Python crawler localization of web elements, in this blog post

Make writing a habit together! This is the 14th day of my participation in the “Gold Digging Day New Plan · April More Text Challenge”. Click here for more details.

📢 📢 📢 📢 📢 📢 hello! Hello everyone, I am [Dream Eraser], 10 years of research experience, dedicated to the spread of Python related technology stack 💗

📆 Last updated: April 14, 2022

⛳️ Actual combat scenario

If you’re new to a Python crawler, chances are you’re going to be collecting web pages, so quickly locating the content of a web page is the first hurdle you’ll face.
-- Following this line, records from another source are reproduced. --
/-- The holder's linked read is forwarded or parked in the same way (R27). -/
theorem State.judgeRead_of_holder {g : Granule} {e : EntryIx} (h : tracks s e g) (hserv : (s.entry e).serving = true)
    (hh : (s.entry e).holder = some m) :
    s.judgeRead m g = if s.covered g then .parkHazard g else .forwardLinked g (some e) := by
  simp only [State.judgeRead, State.servingEntry_of_tracks h hserv, hh, if_true]

/-- Any other master's linked read joins the queue (R28). -/
theorem State.judgeRead_of_other {g : Granule} {e : EntryIx} (h : tracks s e g) (hserv : (s.entry e).serving = true)
    (hh : (s.entry e).holder ≠ some m) : s.judgeRead m g = .joinQueue g e := by
  simp only [State.judgeRead, State.servingEntry_of_tracks h hserv, if_neg hh]

end

/-- Settles O9: nothing holds the read back, and its master holds no entry to name. -/
theorem linkedReadArms : Obligations.LinkedReadArms := by
  intro m t a z w s hopen hok hin hwatch hcov hholds
  refine State.offer_arms hopen ?_ (State.move_of_holdsNone hholds.1)
  rw [State.dispose_linked_inside hok hin, State.judgeRead_of_inWatch hwatch, hcov,
    State.heldEntry_of_holdsNone fun e _ => hholds.2 e]
  rfl

/-- Settles O10: the write in flight holds the read back. -/
theorem linkedReadParksBehindWrite : Obligations.LinkedReadParksBehindWrite := by
  intro m t a z far w s hopen hok hin hwatch hcov hholds
  have h := State.offer_parks (g := s.granuleOf w a) (far := far) hopen (by
    rw [State.dispose_linked_inside hok hin, State.judgeRead_of_inWatch hwatch, hcov]
    rfl) (State.move_of_holdsNone hholds.1)
  rw [hholds.1] at h
  exact h

/-- Settles O11: the holder stays on its granule, so no move releases it. -/
theorem holderRereads : Obligations.HolderRereads := by
  intro m t a z w e s hok hin htracks hserv ⟨hold, honly⟩
  have hh : (s.entry e).holder = some m := (honly e).mpr rfl
  have hmove : s.quiet.move m (s.granuleOf w a) = s.quiet.clearReservation m := State.move_of_holdsOwn (e := e) hold htracks.2.1
  refine ⟨fun hopen hcov => State.offer_arms hopen ?_ hmove, fun far hopen hcov => ?_⟩
  · rw [State.dispose_linked_inside hok hin, State.judgeRead_of_holder htracks hserv hh, hcov]
    rfl
  · have h := State.offer_parks (g := s.granuleOf w a) (far := far) hopen (by
      rw [State.dispose_linked_inside hok hin, State.judgeRead_of_holder htracks hserv hh, hcov]
      rfl) hmove
    rw [hold] at h
    exact h

end Sys2Proof.Machine
end

section
/-! SUPPORT. Linked reads that join a grant queue (O12, O13), and those that move their master from another granule (O14). -/

namespace Sys2Proof.Machine

open Sys2Proof.Safety Sys2Proof.Claim

/-! Other outputs change no record. -/

section

variable (s : State) (o : Out)

@[simp] theorem State.withOut_windows : (s.withOut o).windows = s.windows := rfl
@[simp] theorem State.withOut_mon : (s.withOut o).mon = s.mon := rfl
@[simp] theorem State.withOut_sampleCode : (s.withOut o).sampleCode = s.sampleCode := rfl
@[simp] theorem State.withOut_mask : (s.withOut o).mask = s.mask := rfl
@[simp] theorem State.withOut_flight : (s.withOut o).flight = s.flight := rfl
@[simp] theorem State.withOut_hazard : (s.withOut o).hazard = s.hazard := rfl
@[simp] theorem State.withOut_nomon : (s.withOut o).nomon = s.nomon := rfl
@[simp] theorem State.withOut_released : (s.withOut o).released = s.released := rfl
@[simp] theorem State.withOut_replies : (s.withOut o).replies = s.replies := rfl
@[simp] theorem State.withOut_notices : (s.withOut o).notices = s.notices := rfl
@[simp] theorem State.withOut_overflow : (s.withOut o).overflow = s.overflow := rfl
@[simp] theorem State.withOut_discardMark : (s.withOut o).discardMark = s.discardMark := rfl
@[simp] theorem State.withOut_link : (s.withOut o).link = s.link := rfl
@[simp] theorem State.withOut_sampleTimer : (s.withOut o).sampleTimer = s.sampleTimer := rfl
@[simp] theorem State.withOut_sampleLength : (s.withOut o).sampleLength = s.sampleLength := rfl
@[simp] theorem State.withOut_atExpiry : (s.withOut o).atExpiry = s.atExpiry := rfl
@[simp] theorem State.withOut_unitCounter : (s.withOut o).unitCounter = s.unitCounter := rfl
@[simp] theorem State.withOut_refclkRunning : (s.withOut o).refclkRunning = s.refclkRunning := rfl
@[simp] theorem State.withOut_resetLow : (s.withOut o).resetLow = s.resetLow := rfl
@[simp] theorem State.withOut_inReset : (s.withOut o).inReset = s.inReset := rfl
@[simp] theorem State.withOut_draws : (s.withOut o).draws = s.draws := rfl
@[simp] theorem State.withOut_pending : (s.withOut o).pending = s.pending := rfl
@[simp] theorem State.withOut_ctx (m : Master) : (s.withOut o).ctx m = s.ctx m := rfl
@[simp] theorem State.withOut_entry (e : EntryIx) : (s.withOut o).entry e = s.entry e := rfl
@[simp] theorem State.withOut_window (w : WindowIx) : (s.withOut o).window w = s.window w := rfl
@[simp] theorem State.withOut_out : (s.withOut o).out = o := rfl

end

/-- An entry that tracks a granule still does when states and granules stay. -/
theorem tracks.congr {s u : State} {e : EntryIx} {g : Granule} (h : tracks s e g)
    (used : ∀ i, (u.entry i).state ≠ .free ↔ (s.entry i).state ≠ .free)
    (granule : ∀ i, (u.entry i).granule = (s.entry i).granule) : tracks u e g := by
  obtain ⟨hused, hgran, honly⟩ := h
  refine ⟨(used e).mpr hused, (granule e).trans hgran, fun i hi hui => ?_⟩
  rw [granule]
  exact honly i hi ((used i).mp hui)

/-- A contention event on a tracked granule is counted on its entry (R73, R74). -/
theorem State.contentionEvent_of_tracks {s : State} {e : EntryIx} {g : Granule} (h : tracks s e g)
    (hallowed : (s.window g.window).queuedAllowed = true) :
    s.contentionEvent g = s.updEntry e fun x => { x with count := min (x.count + 1) 15 } := by
  simp [State.contentionEvent, hallowed, State.entryFor_of_tracks h, Config.countMax]

/-- The records of a linked read that has joined the queue of an entry, before the grant that may follow (R28). -/
def State.joined (s : State) (m : Master) (t : Tag) (a : Addr) (z : SizeCode) (g : Granule) (e : EntryIx) : State :=
  (s.updCtx m fun c => { c with parked := some (parkedAs t a z g (.queue e)) }).updEntry e
    fun y => { y with count := min (y.count + 1) 15, queue := y.queue ++ [m] }

section

variable {s : State} {m : Master} {t : Tag} {a : Addr} {z : SizeCode} {g : Granule} {e : EntryIx}

theorem State.park_linked (why : ParkReason) : s.park (linkedRequest m t .read a z) g why =
    s.updCtx m fun c => { c with parked := some (parkedAs t a z g why) } := rfl

theorem State.joinQueue_eq (h : tracks s e g) (hallowed : (s.window g.window).queuedAllowed = true) :
    s.joinQueue (linkedRequest m t .read a z) g e = (s.joined m t a z g e).attemptGrant e := by
  unfold State.joinQueue State.joined
  dsimp only
  rw [State.park_linked, State.contentionEvent_of_tracks (e := e), State.updEntry_updEntry]
  · rfl
  · refine tracks.congr h (fun i => ?_) fun i => ?_ <;> rw [State.entry_updEntry, State.updCtx_entry] <;> split_ifs <;> rfl
  · simpa using hallowed

theorem State.joined_ctx (i : Master) :
    (s.joined m t a z g e).ctx i =
      if i = m then { s.ctx i with parked := some (parkedAs t a z g (.queue e)) } else s.ctx i := by
  simp [State.joined]

theorem State.joined_entry (i : EntryIx) :
    (s.joined m t a z g e).entry i =
      if i = e then { s.entry i with count := min ((s.entry i).count + 1) 15, queue := (s.entry i).queue ++ [m] }
      else s.entry i := by
  simp [State.joined]

theorem State.joined_covered (g' : Granule) : (s.joined m t a z g e).covered g' = s.covered g' :=
  State.covered_congr (by simp [State.joined]) (by simp [State.joined]) g'

/-- The entry joined grants as far as it has no holder and no write covers its granule. -/
theorem State.attemptGrant_joined (hserv : (s.entry e).serving = true) :
    (s.joined m t a z g e).attemptGrant e =
      if (s.entry e).holder = none then settled e (s.joined m t a z g e) else s.joined m t a z g e := by
  have hself := s.joined_entry (m := m) (t := t) (a := a) (z := z) (g := g) (e := e) e
  rw [if_pos rfl] at hself
  have hgrantable := (s.joined m t a z g e).grantable_iff e
  have hqueue : ((s.joined m t a z g e).entry e).queue ≠ [] := by rw [hself]; simp
  have hserv' : ((s.joined m t a z g e).entry e).serving = true := by rw [hself]; exact hserv
  have hholder : ((s.joined m t a z g e).entry e).holder = (s.entry e).holder := by rw [hself]
  rw [hholder] at hgrantable
  generalize s.joined m t a z g e = j at *
  unfold State.attemptGrant settled
  obtain ⟨k, rest, hq⟩ := List.exists_cons_of_ne_nil hqueue
  rw [hq, List.head?_cons]
  dsimp only
  split_ifs with h1 h2 h3 h3 h2
  all_goals simp_all [State.grant_eq_grantedTo]

/-- A read that waits behind the holder or a write in flight leaves the queue as it stands. -/
theorem State.settled_joined_of_covered (hgran : (s.entry e).granule = g) (hcov : s.covered g = true) :
    settled e (s.joined m t a z g e) = s.joined m t a z g e := by
  have hself := s.joined_entry (m := m) (t := t) (a := a) (z := z) (g := g) (e := e) e
  rw [if_pos rfl] at hself
  have hqueue : ((s.joined m t a z g e).entry e).queue ≠ [] := by rw [hself]; simp
  have hcov' : (s.joined m t a z g e).covered ((s.joined m t a z g e).entry e).granule = true := by
    rw [State.joined_covered, hself, show ({ s.entry e with
      count := min ((s.entry e).count + 1) 15, queue := (s.entry e).queue ++ [m] } : Entry).granule = g from hgran]
    exact hcov
  obtain ⟨k, rest, hq⟩ := List.exists_cons_of_ne_nil hqueue
  unfold settled
  rw [hq, hcov']
  rfl

/-- A read that joins an empty queue is its head: with no write in flight on the granule it is granted. -/
theorem State.settled_joined_of_open (hqueue : (s.entry e).queue = []) (hgran : (s.entry e).granule = g)
    (hcov : s.covered g = false) : settled e (s.joined m t a z g e) = grantedTo m [] e (s.joined m t a z g e) := by
  have hself := s.joined_entry (m := m) (t := t) (a := a) (z := z) (g := g) (e := e) e
  rw [if_pos rfl, hqueue] at hself
  have hcov' : (s.joined m t a z g e).covered ((s.joined m t a z g e).entry e).granule = false := by
    rw [State.joined_covered, hself]
    simpa [hgran] using hcov
  have hq : ((s.joined m t a z g e).entry e).queue = [m] := by rw [hself]; rfl
  unfold settled
  rw [hq, hcov']
  rfl

end

theorem State.joined_window (s : State) (m : Master) (t : Tag) (a : Addr) (z : SizeCode) (g : Granule) (e : EntryIx)
    (i : WindowIx) : (s.joined m t a z g e).window i = s.window i := by
  simp [State.joined]

/-! The grant and what follows a release, field by field. -/

theorem grantedTo_ctx (k : Master) (rest : List Master) (e : EntryIx) (s : State) (i : Master) :
    (grantedTo k rest e s).ctx i = if i = k then { s.ctx i with parked := none, holdership := some e } else s.ctx i := by
  simp [grantedTo]

theorem grantedTo_entry (k : Master) (rest : List Master) (e : EntryIx) (s : State) (i : EntryIx) :
    (grantedTo k rest e s).entry i = if i = e then
        { s.entry i with holder := some k, tenure := (s.window (s.entry i).granule.window).tenure.toNat, queue := rest }
      else s.entry i := by
  simp [grantedTo]

theorem settled_flight (e : EntryIx) (s : State) : (settled e s).flight = s.flight := by
  unfold settled
  split <;> split_ifs <;> simp [grantedTo]

theorem settled_windows (e : EntryIx) (s : State) : (settled e s).windows = s.windows := by
  unfold settled
  split <;> split_ifs <;> simp [grantedTo]

/-- What follows a release touches no other entry. -/
theorem settled_entry_of_ne {e i : EntryIx} (s : State) (h : i ≠ e) : (settled e s).entry i = s.entry i := by
  unfold settled
  split <;> split_ifs <;> simp [grantedTo, h]

theorem settled_granule (e i : EntryIx) (s : State) : ((settled e s).entry i).granule = (s.entry i).granule := by
  unfold settled
  split <;> split_ifs
  · rfl
  · rw [grantedTo_entry]; split_ifs <;> rfl
  · rw [State.notify_entry, State.entry_updEntry]; split_ifs <;> rfl
  · rfl

/-- What follows a release frees no entry. -/
theorem settled_used (e i : EntryIx) (s : State) : ((settled e s).entry i).state ≠ .free ↔ (s.entry i).state ≠ .free := by
  unfold settled
  split <;> split_ifs with h
  · rfl
  · rw [grantedTo_entry]; split_ifs <;> rfl
  · rw [State.notify_entry, State.entry_updEntry]
    split_ifs with hi
    · simp [hi, h]
    · rfl
  · rfl

/-- The near port takes a linked read to a granule in queued operation that its master does not hold (R28). -/
theorem State.offer_joins {s : State} {m : Master} {t : Tag} {a : Addr} {z : SizeCode} {far : Bool} {w : WindowIx}
    {e : EntryIx} {t' : State} (hopen : portOpen s) (hok : s.refusal (linkedRequest m t .read a z) = none)
    (hin : s.classify a = some w) (htracks : tracks s e (s.granuleOf w a)) (hserv : (s.entry e).serving = true)
    (hother : (s.entry e).holder ≠ some m) (hmove : s.quiet.move m (s.granuleOf w a) = t'.withOut Out.none)
    (htracks' : tracks t' e (s.granuleOf w a)) (hentry : (t'.entry e) = s.entry e)
    (hallowed : (t'.window w).queuedAllowed = true) :
    exec (.linkedRead m t .read a z far) s = .next { (if (s.entry e).holder = none
        then settled e (t'.joined m t a z (s.granuleOf w a) e) else t'.joined m t a z (s.granuleOf w a) e) with
      out := moved none none } := by
  have hd : s.dispose (linkedRequest m t .read a z) = .joinQueue (s.granuleOf w a) e := by
    rw [State.dispose_linked_inside hok hin, State.judgeRead_of_other htracks hserv hother]
  have hjoined : (t'.withOut Out.none).joined m t a z (s.granuleOf w a) e =
      (t'.joined m t a z (s.granuleOf w a) e).withOut Out.none := rfl
  have hserv' : ((t'.withOut Out.none).entry e).serving = true := by
    rw [show (t'.withOut Out.none).entry e = s.entry e from hentry]; exact hserv
  have hholder : ((t'.withOut Out.none).entry e).holder = (s.entry e).holder := by
    rw [show (t'.withOut Out.none).entry e = s.entry e from hentry]
  show Host.Outcome.next (s.offer (linkedRequest m t .read a z) far) = _
  rw [State.offer_of_portOpen far hopen hd rfl, State.carryOut_joinQueue, linkedRequest_master, hmove,
    State.joinQueue_eq (s := t'.withOut Out.none) htracks' hallowed, State.attemptGrant_joined hserv', hholder, hjoined,
    settled_withOut, ← apply_ite (State.withOut · Out.none)]
  rfl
This blog explains how to locate the most easy-to-use elements of a web page.

We’ve recently added a series of Python crawler basics to get you up to speed, play, and dance.

The core of this paper uses Beautiful Soup module, so the site we use for test collection is also its official website (at the present stage, crawler collection is becoming more and more strict, many sites can not collect any more, it is easy to be blocked, so we have to learn who to collect).

The official site

www.crummy.com/software/BeautifulSoup/
Copy the code

Beautiful Soup is a Python parsing library that converts HTML tags into a Tree of Python objects and lets us extract data from that tree.
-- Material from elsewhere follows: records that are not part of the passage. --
-- ==== Sys2Proof/Word.lean ====
section
/-! DEFINITION. The words of the part: the byte of the link, the 16-bit field, the 32-bit belt position. -/

namespace Sys2Proof

/-- One byte of a frame (section 8.2). -/
abbrev Byte := BitVec 8

/-- A two-byte field of a frame (R181). -/
abbrev Half := BitVec 16

/-- A belt position or a point, counted modulo 4,294,967,296 (section 0.6). -/
abbrev Pos := BitVec 32

end Sys2Proof
end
Module installation is extremely simple:

PIP install bS4-iCopy the code

Any module installed in the future, try to use domestic sources, fast and stable.

The name of this module package is BS4. Pay special attention to the installation.
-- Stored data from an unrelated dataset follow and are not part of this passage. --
/-- The loss timer reaches the loss time (R20, R21, R26, R148): ENC_LOST; ESTIMATE with the speed frozen if the belt runs
forward at a speed above 0, else LOST with cause LOSS, which halts an ARMED line; ENC_LOST stands before the notice of the
source change, and this before the halt and the motion change (R17, R149, R160); with the timer stopped nothing. The
command acts whenever the timer runs (model's choice, log 2). -/
def Obligations.LossTimerExpiryEstimatesOrLoses : Prop :=
  (∀ (s : State) (e : Nat), s.belt.lossTimer = some e → s.belt.motion = .forward → 0 < s.belt.speed →
    ∃ t : State, exec .lossTimerExpiry s = .next t ∧
      t.belt = { s.belt with source := .estimate, frozen := s.belt.speed, gen := some 0, history := [], last := none,
                             limitTimer := some 0, limitExpired := false, lossTimer := none, stopTimer := none } ∧
      t.flag .encLost = ⟨true, false⟩ ∧ t.lanes = { s.lanes with source := .estimate } ∧ t.table = s.table ∧
      t.sched = s.sched ∧ t.drive = s.drive ∧ Framed s t [.encLost] ∧ t.pins = s.pins ∧
      t.ctrl.line = s.ctrl.line ∧ HandsSource ({ s with belt := t.belt }.occur .encLost) .encoder t) ∧
  (∀ (s : State) (e : Nat), s.belt.lossTimer = some e → (s.belt.motion ≠ .forward ∨ s.belt.speed = 0) →
    ∃ t : State, exec .lossTimerExpiry s = .next t ∧ t.belt.source = .lost ∧ t.belt.motion = .stopped ∧
      t.belt.position = s.belt.position ∧ t.belt.speed = 0 ∧ t.belt.gen = none ∧ t.belt.lossTimer = none ∧
      t.flag .encLost = ⟨true, false⟩ ∧ t.lanes.source = .lost ∧
      HandsLost { s.occur .encLost with belt := t.belt } .loss s.belt.motion t ∧
      Framed s t [.encLost, .trackHalt] ∧ t.pins = s.pins ∧
      t.ctrl.line = if s.ctrl.line = .armed then .halted .loss else s.ctrl.line) ∧
  (∀ s : State, s.belt.lossTimer = none → exec .lossTimerExpiry s = .next s)

/-- The limit timer (R22, R23), the confirming gap (R24) and the silence timer (R25), with the cause that each loss is handed
with, its notices (R17, R26) and the halt that the Line Controller makes of it (R148, R149). Each command acts whenever its timer runs (model's choice, log 2); a failure that brings SILENCE with it ends
in GAP or SILENCE (logs 4, 17) and clears the restart mark (model's choice, log 33). -/
def Obligations.LimitGapAndSilenceEndTheEstimate : Prop :=
  let lost (s t : State) (line : LineState) : Prop :=
    t.belt.source = .lost ∧ t.belt.motion = .stopped ∧ t.belt.position = s.belt.position ∧ t.belt.gen = none ∧
    t.belt.history = [] ∧ t.belt.limitTimer = none ∧ t.belt.limitExpired = false ∧ t.lanes.source = .lost ∧
    Framed s t [.trackHalt] ∧ t.pins = s.pins ∧ t.ctrl.line = line
  let halted (s : State) (why : HaltCause) : LineState := if s.ctrl.line = .armed then .halted why else s.ctrl.line
  let handed (s t : State) (cause : LostCause) : Prop :=
    HandsLost { s with belt := t.belt } cause s.belt.motion t
  (∀ (s : State) (e : Nat), s.belt.limitTimer = some e → s.belt.source = .estimate →
    ∃ t, exec .limitTimerExpiry s = .next t ∧ lost s t (halted s .limit) ∧ handed s t .limit) ∧
  (∀ (s : State) (e : Nat) (c : Confirmation), s.belt.limitTimer = some e → s.belt.source = .confirming c →
    exec .limitTimerExpiry s = .next { s with belt := { s.belt with limitTimer := none, limitExpired := true } }) ∧
  (∀ s : State, s.belt.limitTimer = none → exec .limitTimerExpiry s = .next s) ∧
  (∀ (s : State) (c : Confirmation), s.belt.source = .confirming c → c.origin = .estimate →
    (s.belt.limitExpired = true →
      ∃ t, exec .confirmingGap s = .next t ∧ lost s t (halted s .limit) ∧ handed s t .limit) ∧
    (s.belt.limitExpired = false → s.belt.motion = .reverse →
      ∃ t, exec .confirmingGap s = .next t ∧ lost s t (halted s .loss) ∧ handed s t .loss) ∧
    (s.belt.limitExpired = false → s.belt.motion = .forward →
      ∃ t, exec .confirmingGap s = .next t ∧ t.belt.source = .estimate ∧ t.belt.gen = some 0 ∧
        t.belt.frozen = s.belt.frozen ∧ t.belt.limitTimer = s.belt.limitTimer ∧
        t.belt.position = s.belt.position ∧ t.belt.motion = .forward ∧ t.lanes.source = .estimate ∧
        Framed s t [] ∧ t.table = s.table ∧ t.sched = s.sched ∧ t.drive = s.drive ∧ t.pins = s.pins ∧
        t.ctrl.line = s.ctrl.line ∧ HandsSource { s with belt := t.belt } .confirming t)) ∧
  (∀ (s : State) (c : Confirmation), s.belt.source = .confirming c → c.origin = .lost →
    (s.belt.restart = false ∨ s.belt.run = false → ∃ t, exec .confirmingGap s = .next t ∧
      lost s t (if s.belt.run then halted s .gap else s.ctrl.line) ∧ handed s t .gap) ∧
    (s.belt.restart = true → s.belt.run = true →
      ∃ t why, exec .confirmingGap s = .next t ∧ lost s t (halted s why) ∧ t.belt.restart = false ∧
        (why = .gap ∨ why = .silence) ∧ ∃ o : List Nat,
          let told : State := { ToldLost { s with belt := t.belt } .gap with order := o }
          HandsMotion ((told.takeLost .gap).takeSilence) s.belt.motion t ∨
          HandsMotion (told.takeSilence.takeLost .gap) s.belt.motion t)) ∧
  (∀ s : State, (∀ c, s.belt.source ≠ .confirming c) → exec .confirmingGap s = .next s) ∧
  (∀ (s : State) (e : Nat), s.belt.silenceTimer = some e →
    ∃ t, exec .silenceTimerExpiry s = .next t ∧ t.belt = { s.belt with silenceTimer := none, restart := false } ∧
      Framed s t [.trackHalt] ∧ t.pins = s.pins ∧ t.ctrl.line = halted s .silence ∧
      t = { s with belt := t.belt }.takeSilence) ∧
  (∀ s : State, s.belt.silenceTimer = none → exec .silenceTimerExpiry s = .next s)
The basic usage of 🥇 is shown below

import requests
from bs4 import BeautifulSoup


def ret_html() :
    """ Get HTML element """
    res = requests.get('https://www.crummy.com/software/BeautifulSoup/', timeout=3)
    return res.text


if __name__ == '__main__':
    html_str = ret_html()
    soup = BeautifulSoup(html_str, 'lxml')
    print(soup)
Copy the code

One of the things to note is the module import code and the two parameters passed in the constructor of BeautifulSoup class when instantiating the soup object, a string to be parsed and a parser. The official recommendation is LXML because of its speed of parsing.

The output of the above code is shown below and looks like a normal HTML code file.

And we can call the soup.prettify() method of the soup object to format the HTML tag so that when you store it in an external file, your HTML code will look pretty.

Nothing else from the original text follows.